Signed-off-by: Aravind Gopalakrishnan <Aravind.Gopalakrishnan@amd.com>
Cc: linux-edac <linux-edac@vger.kernel.org>
Cc: mchehab@osg.samsung.com
Cc: x86-ml <x86@kernel.org>
Link: http://lkml.kernel.org/r/1433868317-18417-4-git-send-email-Aravind.Gopalakrishnan@amd.com
[ Massage commit message, save an indentation level in toggle_nb_mca_mst_cpu,
reflow comments. ]
Signed-off-by: Borislav Petkov <bp@suse.de>
---
drivers/edac/mce_amd_inj.c | 59 ++++++++++++++++++++++++++++++++++++++++++++--
1 file changed, 57 insertions(+), 2 deletions(-)

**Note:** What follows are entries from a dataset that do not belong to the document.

-- ==== Sys2Proof/Machine/Pair.lean ====
section
/-!
DEFINITION. Pair, reserve and claims (02): Dampers and outputs, starts and joins, takeover, dead partners and the reserve, switchover,
and their commands. The pair commands that are object writes too stand with the object dictionary.
-/

namespace Sys2Proof.Machine

def pairPost (code : Nat) (data : List Byte) (s : State) : State := post code 0x4B data s

-- outputs (R55, R56, R58, R93) ------------------------------------------------------------------------------------------------

/-- The outputs as R56 allows them; the Damper toggles as read back. -/
def gateOutputs (s : State) : State :=
  { s with pair := { s.pair with
      outEn := s.pair.role == .active && s.pair.driving && (others s).all (fun x => !(peerOf s.pair x).toggling) } }

/-- Event 0x0100 once the outputs have opened (R93): the time from the loss declaration. An opening at once takes the 220 to 300 ns of
R71, which lie below the model's grain: a free value (log 3). -/
def tellTakeover (s : State) : State :=
  match s.pair.takeover with
  | none => s
  | some (old, new, at_) =>
    if !s.pair.outEn then s
    else
      let t := if s.now ≤ at_ + 300 then 220 + Config.freeNat s.freeCtr % 81 else s.now - at_
      pairPost 0x0100 (le4 old.toNat ++ le4 new.toNat ++ le4 t)
        { s with freeCtr := s.freeCtr + 1, pair := { s.pair with takeover := none } }

/-- 10 ms after the role change the outputs have not opened (R93). -/
def takeoverLate (s : State) : State :=
  match s.pair.takeover with
  | none => s
  | some (old, new, at_) =>
    if s.now < at_ + 10000000 then s
    else pairPost 0x0100 (le4 old.toNat ++ le4 new.toNat ++ le4 0xFFFFFFFF) { s with pair := { s.pair with takeover := none } }

-- what the runtimes tell each other at a join (R254, R503) ------------------------------------------------------------------------

def hexDigit (n : Nat) : Byte := BitVec.ofNat 8 (if n < 10 then 48 + n else 55 + n)
def hexByte (b : Byte) : List Byte := [hexDigit (b.toNat / 16), hexDigit (b.toNat % 16)]

/-- The legal identification as shown (R244), and the legal configuration digest's first 8 bytes. -/
def legalIdText (s : State) : List Byte :=
  let b := fit 4 s.cord.legalId
  (b.take 2).flatMap hexByte ++ [45] ++ (b.drop 2).flatMap hexByte
def legalCfg8 (s : State) : List Byte := (legalCfg s).take 8

/-- The partner of the dictionary's comparisons: the module in the other of the roles ACTIVE and STANDBY. -/
def partnerSeen (s : State) : Option Slot :=
  if s.pair.role = .active then standbySlot s else activeSlot s

/-- LEGAL_AGREE (R254): 0 differ, 1 agree, 2 no partner. -/
def legalAgree (s : State) : Nat :=
  match partnerSeen s with
  | none => 2
  | some x =>
    let p := peerOf s.pair x
    if p.legalId.isEmpty then 2 else b2n (p.legalId == legalIdText s && p.legalCfg == legalCfg8 s)

/-- What the partner has told of itself: its PAIRCOMPAT and Cord identification; disagreement is told (R254, R503). -/
def notePeerId (x : Slot) (compat : Half) (lid lcfg : List Byte) (s : State) : State :=
  let p := peerOf s.pair x
  let s := { s with pair := setPeer s.pair x { p with compat := compat, legalId := lid, legalCfg := lcfg } }
  let s := postIf (lid != legalIdText s || lcfg != legalCfg8 s) 0x050D 0x80 [] s
  postIf (s.pair.role == .standby && compat != ownCompat s) 0x0D0D 0x05 [] s

/-- This module's own, to the partner, as an OBJWRITE frame with transaction number 0 (R254, R503; log 43). -/
def sendOwnId (x : Slot) (s : State) : State :=
  let e (i b : Nat) (v : List Byte) : ObjE := { index := BitVec.ofNat 16 i, sub := BitVec.ofNat 8 b, typ := 0, value := v }
  sendFlue (some x) (.objWrite { op := 1, txn := 0, beat := 0, arg := 0, entries :=
    [e 0x1721 0x0A (be2 (ownCompat s).toNat), e 0x1780 0x0B (legalIdText s), e 0x1780 0x0C (legalCfg8 s)] }) s

-- joins (R67, R68) --------------------------------------------------------------------------------------------------------------------

/-- A join request to the ACTIVE module that is seen. -/
def sendJoin (s : State) : State :=
  match activeSlot s with
  | none => s
  | some x =>
    sendFlue (some x) (.join { slot := mySlot s, epoch := s.pair.epoch, progid := BitVec.ofNat 32 (progId s), pairCompat := ownCompat s
                               legalId := legalIdText s, legalCfg := legalCfg8 s
                               holders := s.mnt.holders.map (fun h => (h.code, h.slot, h.arg)) })
      { s with pair := { s.pair with joinAt := some s.now } }

/-- Joined: STANDBY in RESYNC (R68). -/
def enterStandby (s : State) : State :=
  let s := setRole .standby .resync { s with pair := { s.pair with joinAt := none }, flu := { s.flu with alignErr := none, alignOk := false } }
  enterResync false s
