-- ==== Sys2Proof/Machine/ObjApply.lean ====
section
/-!
DEFINITION. The configuration store (09 R333, R334) and what a stored value sets when it takes effect (R326): the registers and tables that each
chapter's entries name. A Beat field goes into its double buffer and is taken at the boundary.
-/

namespace Sys2Proof.Machine

-- the store -----------------------------------------------------------------------------------------------------------

/-- Values in ascending order of index and subindex. -/
def valBefore (a b : CfgVal) : Bool := decide (a.index < b.index) || (a.index == b.index && decide (a.sub < b.sub))
def insertVal (x : CfgVal) : List CfgVal → List CfgVal
  | [] => [x]
  | y :: ys =>
    if valBefore x y then x :: y :: ys
    else if valBefore y x then y :: insertVal x ys
    else x :: ys

/-- A value goes into the store. -/
def storeVal (idx sub : Nat) (v : List Byte) (s : State) : State :=
  { s with od := { s.od with vals := insertVal { index := idx, sub := sub, val := v } s.od.vals, savedAt := s.tim.time, storeOk := true } }

/-- The entry is copied to the partner. -/
def copiedEntry (idx sub : Nat) : Bool := (metaOf idx sub).any (fun m => m.copied)

/-- Type code of an entry. -/
def entryType (idx sub : Nat) : Nat := ((metaOf idx sub).map (fun m => m.ty.code)).getD 13

/-- The bytes that CONFIG_ID hashes for an entry (R334). -/
def hashEntry (x : CfgVal) : List Byte := be2 x.index ++ u8 x.sub ++ u8 (entryType x.index x.sub) ++ be4 x.val.length ++ x.val

/-- Copied entries of the dictionary, in ascending order. -/
def copiedKeys : List (Nat × Nat) :=
  ([0x1100] ++ (List.range 4).map (· + 0x1201) ++ [0x1300] ++ (List.range 80).map (· + 0x1310) ++ [0x1361] ++ (List.range 8).map (· + 0x1370) ++
    [0x1400, 0x1600, 0x1751] ++ (List.range 0x4000).map (· + 0x2000)).flatMap
    (fun i => ((List.range 20).filter (copiedEntry i)).map (fun k => (i, k)))

/-- A copied value as it stands, stored or default. -/
def copiedVal (vals : List CfgVal) (k : Nat × Nat) : CfgVal :=
  match vals.find? (fun v => v.index == k.1 && v.sub == k.2) with
  | some v => v
  | none => { index := k.1, sub := k.2, val := ((metaOf k.1 k.2).map (fun m => m.dflt)).getD [] }

/-- CONFIG_ID of a store (R334). -/
def configIdOf (vals : List CfgVal) : Word :=
  BitVec.ofNat 32 (beNat ((sha256 (copiedKeys.flatMap (fun k => hashEntry (copiedVal vals k)))).take 4))
def configId (s : State) : Word := configIdOf s.od.vals

-- effects -------------------------------------------------------------------------------------------------------------

def pairField (lo len v : Nat) (s : State) : State :=
  { s with pair := { s.pair with cfgNext := some (setFld (s.pair.cfgNext.getD s.pair.cfg) lo len v) } }
def fluField (lo len v : Nat) (s : State) : State :=
  { s with flu := { s.flu with cfgNext := some (setFld (s.flu.cfgNext.getD s.flu.cfg) lo len v) } }
def cycField (lo len v : Nat) (s : State) : State :=
  { s with cyc := { s.cyc with cfgNext := some (setFld (s.cyc.cfgNext.getD s.cyc.cfg) lo len v) } }
def lioField (lo len v : Nat) (s : State) : State :=
  { s with lio := { s.lio with policyNext := some (setFld (s.lio.policyNext.getD s.lio.policy) lo len v) } }

/-- 0x1100 (R90, R132): PAIR_CFG and FLU_CFG. -/
def applyPair (sub v : Nat) (s : State) : State :=
  match sub with
  | 0x06 => pairField 16 16 v s
  | 0x07 => pairField 6 2 v s
  | 0x08 => pairField 5 1 v s
  | 0x10 => fluField 12 10 v s
  | 0x11 => fluField 8 4 v s
  | 0x12 => fluField 4 4 v s
  | _ => s

def segField (n lo len v : Nat) (s : State) : State :=
  { s with run := { s.run with segs := modAt s.run.segs n (fun w => setFld w lo len v) } }

/-- 0x1201 + n (R228): FPT_MARKS, FPT_CFG, FPT_CFGID and CYC_SEGn. -/
def applySegment (n sub v : Nat) (s : State) : State :=
  match sub with
  | 0x03 => setPort n (fun p => { p with marks := setFld p.marks 0 32 (v * 1000) }) s
  | 0x04 => setPort n (fun p => { p with marks := setFld p.marks 32 32 (v * 1000) }) s
  | 0x05 => segField n 0 3 v s
  | 0x06 => segField n 8 8 (v % 64) s
  | 0x07 => segField n 16 16 (min v 0xFFFF) s
  | 0x08 => setPort n (fun p => { p with cfg := setFld p.cfg 16 16 v }) s
  | 0x09 => setPort n (fun p => { p with cfgid := BitVec.ofNat 32 v }) s
  | _ => s

/-- 0x1300 (R169): CYC_CFG. -/
def applyProgram (sub v : Nat) (s : State) : State :=
  match sub with
  | 0x02 => cycField 2 2 v s
  | 0x04 => cycField 4 4 v s
  | _ => s

/-- 0x1400 (R362, R363): the 1588 servo switched off (R546: no discipline maintains the increment any more), the FIRC trim's source and port, and
the operating point's floor. -/
def applyTime (sub v : Nat) (s : State) : State :=
  match sub with
  | 0x03 =>
    if v = 0 then { s with tim := { s.tim with
      master := none, agreeing := 0, locked := false, source := if s.tim.locked then 2 else s.tim.source } }
    else s
  | 0x09 => { s with clk := { s.clk with trim := setFld s.clk.trim 30 2 v, fircCnt := clrBit s.clk.fircCnt 31 } }
  | 0x0A => { s with clk := { s.clk with trim := setFld s.clk.trim 28 2 v } }
  | 0x0C => if s.clk.op < v then kdvTarget .m (pack 32 [(16, 0xD5F0), (0, v)]) s else s
  | _ => s

/-- 0x1500 (R391). -/
def applyStore (sub v : Nat) (s : State) : State :=
  match sub with
  | 0x08 => seasonPauseTo (v != 0) s
  | 0x0B => { s with evr := { s.evr with rlen := v != 0 } }
  | _ => s

/-- 0x1600 (R460): LIO_CFG, LIO_POLICY, and the substitute byte in the substitute output image. -/
def applyLio (sub v : Nat) (s : State) : State :=
  match sub with
  | 0x01 => { s with lio := { s.lio with cfg := BitVec.ofNat 32 (v % 4) } }
  | 0x02 => lioField 0 2 (v % 4) (lioField 4 2 (v / 16) s)
  | 0x03 => lioField 8 2 v s
  | 0x04 => lioField 12 4 v s
  | 0x06 => { s with mem := writeByte s.mem (substBase + lioOut s.lio) (BitVec.ofNat 8 v) }
  | _ => s

/-- 0x1752 and 0x1753 (R540): the injector's rule registers, duration and seed. -/
def applyFij (idx sub : Nat) (v : List Byte) (s : State) : State :=
  let w (k : Nat) : Word := BitVec.ofNat 32 (leAt v (4 * k) 4)
  if idx = 0x1752 then
    { s with mnt := { s.mnt with rules := modAt s.mnt.rules (sub - 1) (fun r => { r with cfg := w 0, match_ := w 1, sel := w 2, arg := w 3 }) } }
  else if sub = 2 then { s with mnt := { s.mnt with duration := BitVec.ofNat 32 (beNat v) } }
  else { s with mnt := { s.mnt with seed := BitVec.ofNat 32 (beNat v) } }

/-- 0x1800 (R41, R44): the mode of a function, which is stopped while its entry is written. -/
def applyMode (sub v : Nat) (s : State) : State :=
  let on := v != 0
  match sub with
  | 0x02 => { s with run := { s.run with digestHost := on } }
  | 0x03 => { s with jrn := { s.jrn with host := on } }
  | 0x04 => { s with evr := { s.evr with hostrl := on } }
  | 0x05 => { s with run := { s.run with stationHost := on } }
  | 0x06 => { s with clk := { s.clk with trimHost := on } }
  | _ => s

/-- Place of a station entry's value in its table entry (R226, R229). -/
def stationPlace : Nat → Option (Nat × Nat)
  | 1 => some (1, 1)
  | 2 => some (2, 2)
  | 4 => some (28, 4)
  | 5 => some (4, 4)
  | 6 => some (8, 2)
  | 7 => some (12, 4)
  | 8 => some (10, 2)
  | 9 => some (16, 4)
  | 10 => some (20, 4)
  | _ => none

/-- 0x2000 + 8 x (R229): the station table; SUBST_COUNT also goes to the station in the next service window. -/
def applyStation (x k sub : Nat) (v : List Byte) (s : State) : State :=
  if k = 0 then
    if sub = 3 then
      let f := readByte s.mem (stationAddr x)
      { s with mem := writeByte s.mem (stationAddr x) (putBit f 3 (beNat v != 0)) }
    else match stationPlace sub with
      | some (o, n) => { s with mem := writeLe s.mem (stationAddr x + o) n (beNat v) }
      | none => s
  else if k = 1 ∧ sub = 1 then
    let s := { s with mem := writeLe s.mem (stationAddr x + 24) 1 (beNat v) }
    match stationOf s x with
    | some y =>
      let s := putStation { y with cfg := { y.cfg with subCnt := beNat v } } s
      if s.pair.role = .active ∧ y.st ≠ .absent then stationWrite x (stationIdx x 1) 1 v s else s
    | none => s
  else s

/-- A stored value takes effect. -/
def applyVal (idx sub : Nat) (v : List Byte) (s : State) : State :=
  let n := beNat v
  if idx = 0x1100 then applyPair sub n s
  else if 0x1201 ≤ idx ∧ idx ≤ 0x1204 then applySegment (idx - 0x1201) sub n s
  else if idx = 0x1300 then applyProgram sub n s
  else if 0x1310 ≤ idx ∧ idx ≤ 0x135F then taskEntry (taskIdx idx) sub n s
  else if idx = 0x1400 then applyTime sub n s
  else if idx = 0x1500 then applyStore sub n s
  else if idx = 0x1600 then applyLio sub n s
  else if idx = 0x1751 then setCommission (n != 0) s
  else if idx = 0x1752 ∨ idx = 0x1753 then applyFij idx sub v s
  else if idx = 0x1800 then applyMode sub n s
  else if 0x2000 ≤ idx ∧ idx ≤ 0x5FFF then applyStation ((idx - 0x2000) / 8) (idx % 8) sub v s
  else s

/-- Beat fields in their double buffers are taken (R141, step 2). -/
def takeNext (s : State) : State :=
  { s with
    pair := { s.pair with cfg := s.pair.cfgNext.getD s.pair.cfg, cfgNext := none }
    flu := { s.flu with cfg := s.flu.cfgNext.getD s.flu.cfg, cfgNext := none }
    cyc := { s.cyc with cfg := s.cyc.cfgNext.getD s.cyc.cfg, cfgNext := none }
    lio := { s.lio with policy := s.lio.policyNext.getD s.lio.policy, policyNext := none }
    fol := { s.fol with ports := s.fol.ports.map (fun p => { p with svc := p.svcNext.getD p.svc, svcNext := none }) } }

/-- The store is applied at a start, before the blocks that it configures start (R333); COMMISSION without its events (R543). Task entries are
laid over the descriptors when the program is placed. -/
def applyStoreAtStart (s : State) : State :=
  let s := s.od.vals.foldl
    (fun s x =>
      if x.index = 0x1751 then { s with mnt := { s.mnt with comm := beNat x.val != 0 } }
      else if 0x1310 ≤ x.index ∧ x.index ≤ 0x135F then s
      else applyVal x.index x.sub x.val s) s
  takeNext s

end Sys2Proof.Machine
end

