/-- ZEROISE: the object entry, or its mailbox operation 0x0049 (R511, R519). -/
def execZeroise (via : Via) (s : State) : Host.Outcome State Fault Refusal :=
  finish <|
  match via with
  | .reg _ _ _ => mbxExec 0x0049 (booted opZeroise) (mbxOf s 0 0 []) s
  | .obj rq => objCmd 0x1730 0x0A rq s

/-- DEBUG_CHALLENGE is read (R512). -/
def execDebugChallenge (rq : Rq) (s : State) : Host.Outcome State Fault Refusal :=
  let m : SvcMsg := { objMsg 0x1740 0x01 rq with op := 1, data := [] }
  finish (enter rq.path m (svcRead rq.path m) s)
def execDebugUnlock (rq : Rq) (s : State) : Host.Outcome State Fault Refusal := finish (objCmd 0x1740 0x02 rq s)

def execCommission (rq : Rq) (s : State) : Host.Outcome State Fault Refusal := finish (objCmd 0x1751 0x01 rq s)

def viaInjector (via : Via) (s : State) : State :=
  match via with
  | .reg _ level word => fijCmd level word s
  | .obj rq => objCmd 0x1753 0x01 rq s
def execFijStart (via : Via) (s : State) : Host.Outcome State Fault Refusal := finish (viaInjector via s)
def execFijStop (via : Via) (s : State) : Host.Outcome State Fault Refusal := finish (viaInjector via s)

end Sys2Proof.Machine
end

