-- ==== Sys2Proof/Machine/Beat.lean ====
section
/-!
DEFINITION. The beat boundary (04 R138 to R141, R146): the beat, Beat-class fields and descriptors, CYCLE-START frames and start boundaries of
tasks, and what the other blocks and the runtime do at every boundary (02 R52, R54, R81, R553, 03 R118, R127, R137, 05 R182, 09 R327).
-/

namespace Sys2Proof.Machine

-- STATUS (R114, R118) -------------------------------------------------------------------------------------------------------------

def statusFlags (s : State) : Byte :=
  let c := mySlot s == .c
  pack 8 [(0, b2n s.pair.armed), (1, b2n (!c && s.flu.lane0.up)), (2, b2n (forwards s)), (3, b2n (mayStart s)), (4, b2n (s.flu.path == 2))]

def statusP (s : State) : StatusP :=
  { role := s.pair.role, sub := s.pair.sub, key := s.hw.key, flags := statusFlags s, beat := s.cyc.beat, beatTime := s.cyc.beatTime
    progid := BitVec.ofNat 32 (progId s) }

/-- One STATUS frame on every lane with block lock. -/
def sendStatus (s : State) : State := sendFlue none (.status (statusP s)) s

-- step 1, and the accounts of the beat that ends (R126, R137, R141) -------------------------------------------------------------------

/-- The beat number rises and the boundary's TIME is captured; POS of CYC_HYPER. -/
def countBeat (s : State) : State :=
  let b := s.cyc.beat + 1
  { s with cyc := { s.cyc with beat := b, beatTime := s.tim.time, beatAt := s.now, pos := b.toNat % max 1 s.cyc.hyper } }

/-- FLU_USE_TX and FLU_USE_RX take the beat's figures; frames held for retransmission are kept for 2 beats (R122). -/
def closeBudget (s : State) : State :=
  let tx := s.flu.txNow
  let rx := s.flu.rxNow
  let ovr := decide (196608 < tx) || decide (196608 < rx)
  let s := { s with
    flu := { s.flu with
      txLast := BitVec.ofNat 32 tx, txPeak := BitVec.ofNat 32 (max s.flu.txPeak.toNat tx), txNow := 0
      rxLast := BitVec.ofNat 32 rx, rxPeak := BitVec.ofNat 32 (max s.flu.rxPeak.toNat rx), rxNow := 0 }
    fluq := { s.fluq with objBytes := 0, held := s.fluq.held.filter (fun h => decide (s.cyc.beat.toNat ≤ h.beat + 2)) } }
  if ovr then post 0x0208 0x46 [] (fluInt 8 s) else s

-- step 2: descriptors, masks (R141, R146) -----------------------------------------------------------------------------------------------

/-- A task's bit in CYC_DESC_STALE or CYC_DESC_STALE_EVT; a bit newly set raises event 0x0309. -/
def setStale (t : Nat) (on : Bool) (s : State) : State :=
  let old := if t < 16 then bit s.cyc.stale t else bit s.cyc.staleEvt (t - 16)
  let s := { s with cyc :=
    if t < 16 then { s.cyc with stale := putBit s.cyc.stale t on } else { s.cyc with staleEvt := putBit s.cyc.staleEvt (t - 16) on } }
  if on && !old then post 0x0309 0x40 [] (cycInt 6 s) else s

/-- One working copy at a boundary. -/
def descBeat (s : State) (t : Nat) : State :=
  let d := readDesc s.mem t
  let k := taskOf s t
  if !descOk t d then setStale t true s
  else if !enabled s t && !k.inFlight then setStale t false (setTask t (fun k => { k with desc := d }) s)
  else
    let s := setTask t (fun k => { k with desc := { k.desc with policy := d.policy, latch := d.latch, deadline := d.deadline } }) s
    setStale t (haltPart d != haltPart k.desc) s

/-- The working copies of a loaded program's descriptors (log 48). -/
def descsBeat (s : State) : State := if s.run.prog.isNone then s else (List.range 80).foldl descBeat s

/-- The enable masks written in the beat that ended (R172). -/
def takeMasks (s : State) : State :=
  { s with cyc := { s.cyc with
      taskEn := s.cyc.taskEnNext.getD s.cyc.taskEn, taskEnNext := none, evtEn := s.cyc.evtEnNext.getD s.cyc.evtEn, evtEnNext := none } }

/-- Beat-class changes: writes of the dictionary at their boundary, register fields, descriptors, masks; then what hangs on them. -/
def applyBeatClass (s : State) : State :=
  let s := choosePath (takeNext (applyTxns s.cyc.beat.toNat s))
  noteHyper (takeMasks (descsBeat s))

-- step 3: bus cycles (R72, R139, R204, R214) -----------------------------------------------------------------------------------------------

/-- A loss declared less than 20 µs before the boundary keeps this boundary's CYCLE-START frames back (R72). -/
def tooLate (s : State) : Bool :=
  match s.pair.tookAt with
  | some t => decide (s.now < t + 20000)
  | none => false

/-- A segment at the boundary: the active's own end sends its CYCLE-START, the standby follows the cycle for its capture (R74). A standby that
has seen none of its CYCLE-START entries for two cycles takes the segment as stopped (log 39). -/
def segBeat (s : State) (n : Nat) : State :=
  if (segOf s n).st ≠ .running ∨ !segStartDue s n s.cyc.beat.toNat then s
  else match s.pair.role with
    | .active => let s := segBoundary n s; if tooLate s then s else emitCycleStart n s
    | .standby =>
      if (segOf s n).since + 2 * cycleNs s n + 250000 < s.now then setSeg n (fun g => { g with st := .stopped, start := none }) s else segBoundary n s
    | _ => s

def segsBeat (s : State) : State :=
  let s := relayCycleStarts ((List.range 4).foldl segBeat s)
  { s with pair := { s.pair with tookAt := none } }

-- the pair at a boundary (R52, R54, R81, R86) -------------------------------------------------------------------------------------------------

/-- A failed claim-record write is tried again. -/
def retryRecord (s : State) : State := if s.pair.recFailed && !s.pair.recBusy then issueRecord s else s

/-- The claim message is repeated at the 8 boundaries after a new epoch. -/
def repeatClaim (s : State) : State :=
  if s.pair.claimLeft = 0 then s
  else sendFlue none (claimBody s (9 - s.pair.claimLeft)) { s with pair := { s.pair with claimLeft := s.pair.claimLeft - 1 } }

/-- A switch message whose point has passed is forgotten. -/
def dropSwitchSeen (s : State) : State :=
  match s.pair.switchSeen with
  | some w => if w.beat < s.cyc.beat.toNat then { s with pair := { s.pair with switchSeen := none } } else s
  | none => s

def pairBeat (s : State) : State :=
  let s := repeatClaim (retryRecord (dropSwitchSeen s))
  let s := if s.pair.role = .active ∧ s.pair.returnC then sendPromote 1 s else s
  serviceBeat (takeoverLate s)

-- the boundary -----------------------------------------------------------------------------------------------------------------------------------

/-- A boundary of a module that runs. -/
def beat (s : State) : State :=
  let s := applyBeatClass (closeBudget (countBeat s))
  let s := restartBeat (changeBeat s)
  let s := (List.range 16).foldl startTask (segsBeat s)
  let s := sendWholeSet (resyncBeat (pairBeat s))
  ring 67 (sendStatus (if runtimeLive s then serveRequests s else s))

/-- In BANKED and WAKING the Flue block alone acts (R118, R433). -/
def execBeatBoundary (s : State) : Host.Outcome State Fault Refusal :=
  finish (if !rickLive s then s else if bankedNow s then sendStatus s else beat s)

end Sys2Proof.Machine
end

diff --git a/drivers/edac/mce_amd_inj.c b/drivers/edac/mce_amd_inj.c
index 3e1b53fb8f25..012b61a33a60 100644
--- a/drivers/edac/mce_amd_inj.c
+++ b/drivers/edac/mce_amd_inj.c
@@ -6,7 +6,7 @@
* This file may be distributed under the terms of the GNU General Public
* License version 2.
*
- * Copyright (c) 2010-14: Borislav Petkov <bp@alien8.de>
+ * Copyright (c) 2010-15: Borislav Petkov <bp@alien8.de>
* Advanced Micro Devices Inc.
*/
@@ -17,10 +17,13 @@
#include <linux/cpu.h>
#include <linux/string.h>
#include <linux/uaccess.h>
+#include <linux/pci.h>
#include <asm/mce.h>
#include <asm/irq_vectors.h>
+#include <asm/amd_nb.h>
#include "mce_amd.h"
+#include "amd64_edac.h"
/*
* Collect all the MCi_XXX settings
@@ -200,6 +203,45 @@ static void trigger_thr_int(void *info)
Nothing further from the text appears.